Routine examination of bone marrow is NOT useful to distinguish primary from secondary erythrocytosis because both conditions show erythroid hyperplasia. As a result, primary erythrocytosis usually is diagnosed by eliminating secondary causes.

To investigate types of secondary erythrocytosis, assessment of tissue oxygenation may be helpful. Arterial blood pO2 < 80 mmHg and pulse oximetry oxygen saturation < 90%–95% are consistent with the hypoxemia and tissue hypoxia of appropriate secondary erythrocytosis.

Examination of heart and lungs by auscultation, radiography, electrocardiography, and echocardiography may reveal the underlying problem. Selective angiography or contrast echoaortography may be needed to confirm right-to-left cardiac shunting.

If systemic hypoxia is not present, then locating the potential source of inappropriate EPO production is facilitated by physical and neurologic examinations, abdominal ultrasonography, IV urography, and CT or MRI.

Treatment of Erythrocytosis in Animals

  • Supportive care

  • Condition-dependent treatment

For relative erythrocytosis due to dehydration, treatment consists of rehydration with IV fluids and treating the underlying cause.
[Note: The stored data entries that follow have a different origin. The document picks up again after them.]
-- ==== Sys2Proof/Laws/State.lean ====
section
/-! SUPPORT. One lemma per field per update of the state, each true by definition, so that no proof unfolds an update. -/

namespace Sys2Proof.Machine

section
variable (s : State)

/-! ## `State.setReg` -/

@[simp] theorem State.setReg_regs (i : Reg) (v : Word256) : (s.setReg i v).regs = s.regs.set i.val v i.isLt := rfl
@[simp] theorem State.setReg_points (i : Reg) (v : Word256) : (s.setReg i v).points = s.points := rfl
@[simp] theorem State.setReg_key (i : Reg) (v : Word256) : (s.setReg i v).key = s.key := rfl
@[simp] theorem State.setReg_cmd (i : Reg) (v : Word256) : (s.setReg i v).cmd = s.cmd := rfl
@[simp] theorem State.setReg_flags (i : Reg) (v : Word256) : (s.setReg i v).flags = s.flags := rfl
@[simp] theorem State.setReg_busy (i : Reg) (v : Word256) : (s.setReg i v).busy = s.busy := rfl
@[simp] theorem State.setReg_done (i : Reg) (v : Word256) : (s.setReg i v).done = s.done := rfl
@[simp] theorem State.setReg_err (i : Reg) (v : Word256) : (s.setReg i v).err = s.err := rfl
@[simp] theorem State.setReg_fatal (i : Reg) (v : Word256) : (s.setReg i v).fatal = s.fatal := rfl
@[simp] theorem State.setReg_code (i : Reg) (v : Word256) : (s.setReg i v).code = s.code := rfl
@[simp] theorem State.setReg_ien (i : Reg) (v : Word256) : (s.setReg i v).ien = s.ien := rfl
@[simp] theorem State.setReg_istat (i : Reg) (v : Word256) : (s.setReg i v).istat = s.istat := rfl
@[simp] theorem State.setReg_nonceTry (i : Reg) (v : Word256) : (s.setReg i v).nonceTry = s.nonceTry := rfl
@[simp] theorem State.setReg_schedule (i : Reg) (v : Word256) : (s.setReg i v).schedule = s.schedule := rfl
@[simp] theorem State.setReg_reply (i : Reg) (v : Word256) : (s.setReg i v).reply = s.reply := rfl

/-! ## `State.setPoint` -/

@[simp] theorem State.setPoint_regs (i : PReg) (v : Point) : (s.setPoint i v).regs = s.regs := rfl
@[simp] theorem State.setPoint_points (i : PReg) (v : Point) : (s.setPoint i v).points = s.points.set i.val v i.isLt := rfl
@[simp] theorem State.setPoint_key (i : PReg) (v : Point) : (s.setPoint i v).key = s.key := rfl
@[simp] theorem State.setPoint_cmd (i : PReg) (v : Point) : (s.setPoint i v).cmd = s.cmd := rfl
@[simp] theorem State.setPoint_flags (i : PReg) (v : Point) : (s.setPoint i v).flags = s.flags := rfl
@[simp] theorem State.setPoint_busy (i : PReg) (v : Point) : (s.setPoint i v).busy = s.busy := rfl
@[simp] theorem State.setPoint_done (i : PReg) (v : Point) : (s.setPoint i v).done = s.done := rfl
@[simp] theorem State.setPoint_err (i : PReg) (v : Point) : (s.setPoint i v).err = s.err := rfl
@[simp] theorem State.setPoint_fatal (i : PReg) (v : Point) : (s.setPoint i v).fatal = s.fatal := rfl
@[simp] theorem State.setPoint_code (i : PReg) (v : Point) : (s.setPoint i v).code = s.code := rfl
@[simp] theorem State.setPoint_ien (i : PReg) (v : Point) : (s.setPoint i v).ien = s.ien := rfl
@[simp] theorem State.setPoint_istat (i : PReg) (v : Point) : (s.setPoint i v).istat = s.istat := rfl
@[simp] theorem State.setPoint_nonceTry (i : PReg) (v : Point) : (s.setPoint i v).nonceTry = s.nonceTry := rfl
@[simp] theorem State.setPoint_schedule (i : PReg) (v : Point) : (s.setPoint i v).schedule = s.schedule := rfl
@[simp] theorem State.setPoint_reply (i : PReg) (v : Point) : (s.setPoint i v).reply = s.reply := rfl

/-! ## `State.setKey` -/

@[simp] theorem State.setKey_regs (k : KeySlot) : (s.setKey k).regs = s.regs := rfl
@[simp] theorem State.setKey_points (k : KeySlot) : (s.setKey k).points = s.points := rfl
@[simp] theorem State.setKey_key (k : KeySlot) : (s.setKey k).key = k := rfl
@[simp] theorem State.setKey_cmd (k : KeySlot) : (s.setKey k).cmd = s.cmd := rfl
@[simp] theorem State.setKey_flags (k : KeySlot) : (s.setKey k).flags = s.flags := rfl
@[simp] theorem State.setKey_busy (k : KeySlot) : (s.setKey k).busy = s.busy := rfl
@[simp] theorem State.setKey_done (k : KeySlot) : (s.setKey k).done = s.done := rfl
@[simp] theorem State.setKey_err (k : KeySlot) : (s.setKey k).err = s.err := rfl
@[simp] theorem State.setKey_fatal (k : KeySlot) : (s.setKey k).fatal = s.fatal := rfl
@[simp] theorem State.setKey_code (k : KeySlot) : (s.setKey k).code = s.code := rfl
@[simp] theorem State.setKey_ien (k : KeySlot) : (s.setKey k).ien = s.ien := rfl
@[simp] theorem State.setKey_istat (k : KeySlot) : (s.setKey k).istat = s.istat := rfl
@[simp] theorem State.setKey_nonceTry (k : KeySlot) : (s.setKey k).nonceTry = s.nonceTry := rfl
@[simp] theorem State.setKey_schedule (k : KeySlot) : (s.setKey k).schedule = s.schedule := rfl
@[simp] theorem State.setKey_reply (k : KeySlot) : (s.setKey k).reply = s.reply := rfl

/-! ## `State.setZ` -/

@[simp] theorem State.setZ_regs (b : Bool) : (s.setZ b).regs = s.regs := rfl
@[simp] theorem State.setZ_points (b : Bool) : (s.setZ b).points = s.points := rfl
@[simp] theorem State.setZ_key (b : Bool) : (s.setZ b).key = s.key := rfl
@[simp] theorem State.setZ_cmd (b : Bool) : (s.setZ b).cmd = s.cmd := rfl
@[simp] theorem State.setZ_flags (b : Bool) : (s.setZ b).flags = { s.flags with z := b } := rfl
@[simp] theorem State.setZ_busy (b : Bool) : (s.setZ b).busy = s.busy := rfl
@[simp] theorem State.setZ_done (b : Bool) : (s.setZ b).done = s.done := rfl
@[simp] theorem State.setZ_err (b : Bool) : (s.setZ b).err = s.err := rfl
@[simp] theorem State.setZ_fatal (b : Bool) : (s.setZ b).fatal = s.fatal := rfl
@[simp] theorem State.setZ_code (b : Bool) : (s.setZ b).code = s.code := rfl
@[simp] theorem State.setZ_ien (b : Bool) : (s.setZ b).ien = s.ien := rfl
@[simp] theorem State.setZ_istat (b : Bool) : (s.setZ b).istat = s.istat := rfl
@[simp] theorem State.setZ_nonceTry (b : Bool) : (s.setZ b).nonceTry = s.nonceTry := rfl
@[simp] theorem State.setZ_schedule (b : Bool) : (s.setZ b).schedule = s.schedule := rfl
@[simp] theorem State.setZ_reply (b : Bool) : (s.setZ b).reply = s.reply := rfl

/-! ## `State.setInf` -/

@[simp] theorem State.setInf_regs (b : Bool) : (s.setInf b).regs = s.regs := rfl
@[simp] theorem State.setInf_points (b : Bool) : (s.setInf b).points = s.points := rfl
@[simp] theorem State.setInf_key (b : Bool) : (s.setInf b).key = s.key := rfl
@[simp] theorem State.setInf_cmd (b : Bool) : (s.setInf b).cmd = s.cmd := rfl
@[simp] theorem State.setInf_flags (b : Bool) : (s.setInf b).flags = { s.flags with inf := b } := rfl
@[simp] theorem State.setInf_busy (b : Bool) : (s.setInf b).busy = s.busy := rfl
@[simp] theorem State.setInf_done (b : Bool) : (s.setInf b).done = s.done := rfl
@[simp] theorem State.setInf_err (b : Bool) : (s.setInf b).err = s.err := rfl
@[simp] theorem State.setInf_fatal (b : Bool) : (s.setInf b).fatal = s.fatal := rfl
@[simp] theorem State.setInf_code (b : Bool) : (s.setInf b).code = s.code := rfl
@[simp] theorem State.setInf_ien (b : Bool) : (s.setInf b).ien = s.ien := rfl
@[simp] theorem State.setInf_istat (b : Bool) : (s.setInf b).istat = s.istat := rfl
@[simp] theorem State.setInf_nonceTry (b : Bool) : (s.setInf b).nonceTry = s.nonceTry := rfl
@[simp] theorem State.setInf_schedule (b : Bool) : (s.setInf b).schedule = s.schedule := rfl
@[simp] theorem State.setInf_reply (b : Bool) : (s.setInf b).reply = s.reply := rfl

/-! ## `State.setOdd` -/

@[simp] theorem State.setOdd_regs (b : Bool) : (s.setOdd b).regs = s.regs := rfl
@[simp] theorem State.setOdd_points (b : Bool) : (s.setOdd b).points = s.points := rfl
@[simp] theorem State.setOdd_key (b : Bool) : (s.setOdd b).key = s.key := rfl
@[simp] theorem State.setOdd_cmd (b : Bool) : (s.setOdd b).cmd = s.cmd := rfl
@[simp] theorem State.setOdd_flags (b : Bool) : (s.setOdd b).flags = { s.flags with odd := b } := rfl
@[simp] theorem State.setOdd_busy (b : Bool) : (s.setOdd b).busy = s.busy := rfl
@[simp] theorem State.setOdd_done (b : Bool) : (s.setOdd b).done = s.done := rfl
@[simp] theorem State.setOdd_err (b : Bool) : (s.setOdd b).err = s.err := rfl
@[simp] theorem State.setOdd_fatal (b : Bool) : (s.setOdd b).fatal = s.fatal := rfl
@[simp] theorem State.setOdd_code (b : Bool) : (s.setOdd b).code = s.code := rfl
@[simp] theorem State.setOdd_ien (b : Bool) : (s.setOdd b).ien = s.ien := rfl
@[simp] theorem State.setOdd_istat (b : Bool) : (s.setOdd b).istat = s.istat := rfl
@[simp] theorem State.setOdd_nonceTry (b : Bool) : (s.setOdd b).nonceTry = s.nonceTry := rfl
@[simp] theorem State.setOdd_schedule (b : Bool) : (s.setOdd b).schedule = s.schedule := rfl
@[simp] theorem State.setOdd_reply (b : Bool) : (s.setOdd b).reply = s.reply := rfl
For primary erythrocytosis (polycythemia vera), treatment initially consists of phlebotomy (10–20 mL/kg to decrease the PCV to ∼50%–60%) with simultaneous fluid replacement.

Periodic phlebotomy with or without extra-label administration of hydroxyurea (30 mg/kg every 24 hours, PO, for 7–10 days, then 15 mg/kg every 24 hours, PO, titrated to lowest effective dose/frequency) has been advocated in affected dogs and cats. RBC, WBC, and platelet counts should be monitored during hydroxyurea treatment.

For inappropriate secondary erythrocytosis, EPO-secreting tumors should be managed with surgery, chemotherapy, or radiation therapy. Phlebotomy to normalize the PCV helps decrease hyperviscosity.

For appropriate secondary erythrocytosis, the underlying problem should be addressed. If corrective treatment of that disease process is not feasible, clinical signs associated with hyperviscosity may be alleviated by judicious phlebotomy (5–10 mL/kg) and treatment with hydroxyurea.

However, because this type of erythrocytosis is a compensatory response to hypoxia, the PCV should be maintained at values above normal reference intervals.

Key Points

  • Erythrocytosis can be classified into relative (dehydration, splenic contraction) and absolute (primary or secondary) causes.

  • Secondary erythrocytosis results from physiologically appropriate (certain cardiac and pulmonary disorders) and inappropriate (EPO-secreting tumors of the kidneys or other organs, or some non-neoplastic renal conditions) causes.

  • Primary erythrocytosis (polycythemia vera) results from the autonomous clonal proliferation of hematopoietic stem cells that require little to no EPO.

  • Clinical signs of primary erythrocytosis are attributed to increased blood viscosity and include neurologic disturbances and bleeding tendencies.

  • Primary erythrocytosis is usually diagnosed by excluding secondary causes, and it is typically treated by phlebotomy and hydroxyurea.